◆ WHAT TO DO ◆
Output the full listing verbatim.

### PROVIDED MATERIAL ###

/-- The number of the first failing validity check, in the order of their numbers (R14). -/
def firstFailure (i : Image) : Option Byte :=
  if !i.check1 then some 1#8
  else if !i.check2 then some 2#8
  else if !i.check3 then some 3#8
  else if !i.check4 then some 4#8
  else if !i.check5 then some 5#8
  else if !i.check6 then some 6#8
  else if !i.check7 then some 7#8
  else if !i.check8 then some 8#8
  else none

end Image

/-- An optional field of an image: 0 is absent (R208). -/
def present? {w : Nat} (x : BitVec w) : Option (BitVec w) := if x = 0#w then none else some x

/-- An optional field as an image carries it. -/
def orZero {w : Nat} : Option (BitVec w) → BitVec w
  | none => 0#w
  | some x => x

namespace Record

/-- The record that a valid image gives (R209). -/
def ofImage (i : Image) : Record :=
  { width := if i.matchWidth = 10#4 then .w10 else .w7,
    key := i.key.setWidth 10, mask := i.mask.setWidth 10,
    ports := { u0 := i.ports.getLsbD 0, u1 := i.ports.getLsbD 1 },
    target :=
      if i.kind = 1#2 then
        .segment (i.segment.setWidth 3).toFin (if i.targetWidth = 10#4 then .w10 else .w7) (i.base.setWidth 10)
      else if i.kind = 2#2 then .localPart else .deny,
    access := if i.access = 1#2 then .read else if i.access = 2#2 then .write else .readWrite,
    limit := present? i.limit, counted := i.counted == 1#1, threshold := present? i.threshold,
    lifetime := present? i.lifetime }

/-- The code of a target kind (10.2). -/
def kindCode : Target → BitVec 2
  | .segment _ _ _ => 1#2
  | .localPart => 2#2
  | .deny => 3#2

/-- The code of an access (10.2). -/
def accessCode : Access → BitVec 2
  | .read => 1#2
  | .write => 2#2
  | .readWrite => 3#2

/-- The port set of a record as an image carries it: bit 0 is U0, bit 1 is U1 (10.2). -/
def portBits (b : Both Bool) : BitVec 3 := BitVec.ofBool false ++ BitVec.ofBool b.u1 ++ BitVec.ofBool b.u0

/-- The image of a record, absent fields as 0 (R209). -/
def image (r : Record) : Image :=
  { matchWidth := widthCode r.width,
    targetWidth := match r.target with
      | .segment _ w _ => widthCode w
      | .localPart => 0#4
      | .deny => 0#4,
    key := r.key.setWidth 16, mask := r.mask.setWidth 16,
    base := match r.target with
      | .segment _ _ b => b.setWidth 16
      | .localPart => 0#16
      | .deny => 0#16,
    segment := match r.target with
      | .segment g _ _ => (BitVec.ofFin g : BitVec 3).setWidth 4
      | .localPart => 0#4
      | .deny => 0#4,
    threshold := orZero r.threshold, limit := orZero r.limit, kind := kindCode r.target, access := accessCode r.access,
    counted := BitVec.ofBool r.counted, ports := portBits r.ports, lifetime := orZero r.lifetime }

end Record

/-! ### Command frames (10.3, R178, R179, R210) -/

/-- The nineteen command codes (10.3). -/
inductive Code where
  | stage
  | unstage
  | mark
  | unmark
  | commit
  | abandon
  | renew
  | revive
  | readRecord
  | probe
  | readStatus
  | readSegment
  | readNotices
  | segmentConfig
  | segmentAction
  | portConfig
  | globalConfig
  | clearNotices
  | restart
  deriving DecidableEq, Repr

/-- A command's code byte and frame length, counted with the code (10.3). -/
def codeTable : List (Byte × Nat × Code) :=
  [(0x01#8, 14, .stage), (0x02#8, 2, .unstage), (0x03#8, 3, .mark), (0x04#8, 3, .unmark), (0x05#8, 1, .commit),
   (0x06#8, 1, .abandon), (0x08#8, 3, .renew), (0x09#8, 3, .revive), (0x10#8, 2, .readRecord), (0x11#8, 6, .probe),
   (0x12#8, 1, .readStatus), (0x13#8, 2, .readSegment), (0x14#8, 1, .readNotices), (0x20#8, 8, .segmentConfig),
   (0x21#8, 3, .segmentAction), (0x22#8, 3, .portConfig), (0x23#8, 3, .globalConfig), (0x28#8, 2, .clearNotices),
   (0x30#8, 1, .restart)]

/-- The command a code byte names, with its frame length (R210). -/
def codeOf (b : Byte) : Option (Nat × Code) := (codeTable.find? fun r => r.1 == b).map fun r => r.2

/-- A field of a frame: its value, or the status that refuses it (R179). -/
abbrev Field (α : Type) := Except Status α

/-- A value that a code names, or BAD_VALUE (R208). -/
def orBadValue {α : Type} : Option α → Field α
  | some a => .ok a
  | none => .error .badValue

/-- A slot byte: above 63 is BAD_SLOT (R179). -/
def slotField (b : Byte) : Field SlotIx :=
  if h : b.toNat < 64 then .ok ⟨b.toNat, h⟩ else .error .badSlot

/-- A segment byte: above 7 is BAD_VALUE (R179). -/
def segmentField (b : Byte) : Field SegIx :=
  if h : b.toNat < 8 then .ok ⟨b.toNat, h⟩ else .error .badValue

/-- A port byte (R208). -/
def portField (b : Byte) : Field Port :=
  if b = 0#8 then .ok .u0 else if b = 1#8 then .ok .u1 else .error .badValue

/-- A direction byte (R208). -/
def directionField (b : Byte) : Field Direction :=
  if b = 0#8 then .ok .write else if b = 1#8 then .ok .read else .error .badValue

/-- A width byte (R208). -/
def widthField (b : Byte) : Field Width :=
  if b = 7#8 then .ok .w7 else if b = 10#8 then .ok .w10 else .error .badValue

/-- An address of two bytes, within the width (R179). -/
def addressField (w : Width) (hi lo : Byte) : Field Addr :=
  if Image.fits (hi ++ lo) w then .ok ((hi ++ lo).setWidth 10) else .error .badValue

/-- An action byte (R208). -/
def actionField (b : Byte) : Field SegAction :=
  if b = 1#8 then .ok .enable else if b = 2#8 then .ok .disable else if b = 3#8 then .ok .recover else .error .badValue

/-- A rate byte (R208). -/
def rateOf (b : Byte) : Option Rate :=
  if b = 0#8 then some .standard else if b = 1#8 then some .fast else if b = 2#8 then some .fastPlus else none

/-- A mode byte (R208). -/
def modeOf (b : Byte) : Option Mode := if b = 0#8 then some .sole else if b = 1#8 then some .shared else none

###

◆ TASK ANSWER ◆
/-- The number of the first failing validity check, in the order of their numbers (R14). -/
def firstFailure (i : Image) : Option Byte :=
  if !i.check1 then some 1#8
  else if !i.check2 then some 2#8
  else if !i.check3 then some 3#8
  else if !i.check4 then some 4#8
  else if !i.check5 then some 5#8
  else if !i.check6 then some 6#8
  else if !i.check7 then some 7#8
  else if !i.check8 then some 8#8
  else none

end Image

/-- An optional field of an image: 0 is absent (R208). -/
def present? {w : Nat} (x : BitVec w) : Option (BitVec w) := if x = 0#w then none else some x

/-- An optional field as an image carries it. -/
def orZero {w : Nat} : Option (BitVec w) → BitVec w
  | none => 0#w
  | some x => x

namespace Record

/-- The record that a valid image gives (R209). -/
def ofImage (i : Image) : Record :=
  { width := if i.matchWidth = 10#4 then .w10 else .w7,
    key := i.key.setWidth 10, mask := i.mask.setWidth 10,
    ports := { u0 := i.ports.getLsbD 0, u1 := i.ports.getLsbD 1 },
    target :=
      if i.kind = 1#2 then
        .segment (i.segment.setWidth 3).toFin (if i.targetWidth = 10#4 then .w10 else .w7) (i.base.setWidth 10)
      else if i.kind = 2#2 then .localPart else .deny,
    access := if i.access = 1#2 then .read else if i.access = 2#2 then .write else .readWrite,
    limit := present? i.limit, counted := i.counted == 1#1, threshold := present? i.threshold,
    lifetime := present? i.lifetime }

/-- The code of a target kind (10.2). -/
def kindCode : Target → BitVec 2
  | .segment _ _ _ => 1#2
  | .localPart => 2#2
  | .deny => 3#2

/-- The code of an access (10.2). -/
def accessCode : Access → BitVec 2
  | .read => 1#2
  | .write => 2#2
  | .readWrite => 3#2

/-- The port set of a record as an image carries it: bit 0 is U0, bit 1 is U1 (10.2). -/
def portBits (b : Both Bool) : BitVec 3 := BitVec.ofBool false ++ BitVec.ofBool b.u1 ++ BitVec.ofBool b.u0

/-- The image of a record, absent fields as 0 (R209). -/
def image (r : Record) : Image :=
  { matchWidth := widthCode r.width,
    targetWidth := match r.target with
      | .segment _ w _ => widthCode w
      | .localPart => 0#4
      | .deny => 0#4,
    key := r.key.setWidth 16, mask := r.mask.setWidth 16,
    base := match r.target with
      | .segment _ _ b => b.setWidth 16
      | .localPart => 0#16
      | .deny => 0#16,
    segment := match r.target with
      | .segment g _ _ => (BitVec.ofFin g : BitVec 3).setWidth 4
      | .localPart => 0#4
      | .deny => 0#4,
    threshold := orZero r.threshold, limit := orZero r.limit, kind := kindCode r.target, access := accessCode r.access,
    counted := BitVec.ofBool r.counted, ports := portBits r.ports, lifetime := orZero r.lifetime }

end Record

/-! ### Command frames (10.3, R178, R179, R210) -/

/-- The nineteen command codes (10.3). -/
inductive Code where
  | stage
  | unstage
  | mark
  | unmark
  | commit
  | abandon
  | renew
  | revive
  | readRecord
  | probe
  | readStatus
  | readSegment
  | readNotices
  | segmentConfig
  | segmentAction
  | portConfig
  | globalConfig
  | clearNotices
  | restart
  deriving DecidableEq, Repr

/-- A command's code byte and frame length, counted with the code (10.3). -/
def codeTable : List (Byte × Nat × Code) :=
  [(0x01#8, 14, .stage), (0x02#8, 2, .unstage), (0x03#8, 3, .mark), (0x04#8, 3, .unmark), (0x05#8, 1, .commit),
   (0x06#8, 1, .abandon), (0x08#8, 3, .renew), (0x09#8, 3, .revive), (0x10#8, 2, .readRecord), (0x11#8, 6, .probe),
   (0x12#8, 1, .readStatus), (0x13#8, 2, .readSegment), (0x14#8, 1, .readNotices), (0x20#8, 8, .segmentConfig),
   (0x21#8, 3, .segmentAction), (0x22#8, 3, .portConfig), (0x23#8, 3, .globalConfig), (0x28#8, 2, .clearNotices),
   (0x30#8, 1, .restart)]

/-- The command a code byte names, with its frame length (R210). -/
def codeOf (b : Byte) : Option (Nat × Code) := (codeTable.find? fun r => r.1 == b).map fun r => r.2

/-- A field of a frame: its value, or the status that refuses it (R179). -/
abbrev Field (α : Type) := Except Status α

/-- A value that a code names, or BAD_VALUE (R208). -/
def orBadValue {α : Type} : Option α → Field α
  | some a => .ok a
  | none => .error .badValue

/-- A slot byte: above 63 is BAD_SLOT (R179). -/
def slotField (b : Byte) : Field SlotIx :=
  if h : b.toNat < 64 then .ok ⟨b.toNat, h⟩ else .error .badSlot

/-- A segment byte: above 7 is BAD_VALUE (R179). -/
def segmentField (b : Byte) : Field SegIx :=
  if h : b.toNat < 8 then .ok ⟨b.toNat, h⟩ else .error .badValue

/-- A port byte (R208). -/
def portField (b : Byte) : Field Port :=
  if b = 0#8 then .ok .u0 else if b = 1#8 then .ok .u1 else .error .badValue

/-- A direction byte (R208). -/
def directionField (b : Byte) : Field Direction :=
  if b = 0#8 then .ok .write else if b = 1#8 then .ok .read else .error .badValue

/-- A width byte (R208). -/
def widthField (b : Byte) : Field Width :=
  if b = 7#8 then .ok .w7 else if b = 10#8 then .ok .w10 else .error .badValue

/-- An address of two bytes, within the width (R179). -/
def addressField (w : Width) (hi lo : Byte) : Field Addr :=
  if Image.fits (hi ++ lo) w then .ok ((hi ++ lo).setWidth 10) else .error .badValue

/-- An action byte (R208). -/
def actionField (b : Byte) : Field SegAction :=
  if b = 1#8 then .ok .enable else if b = 2#8 then .ok .disable else if b = 3#8 then .ok .recover else .error .badValue

/-- A rate byte (R208). -/
def rateOf (b : Byte) : Option Rate :=
  if b = 0#8 then some .standard else if b = 1#8 then some .fast else if b = 2#8 then some .fastPlus else none

/-- A mode byte (R208). -/
def modeOf (b : Byte) : Option Mode := if b = 0#8 then some .sole else if b = 1#8 then some .shared else none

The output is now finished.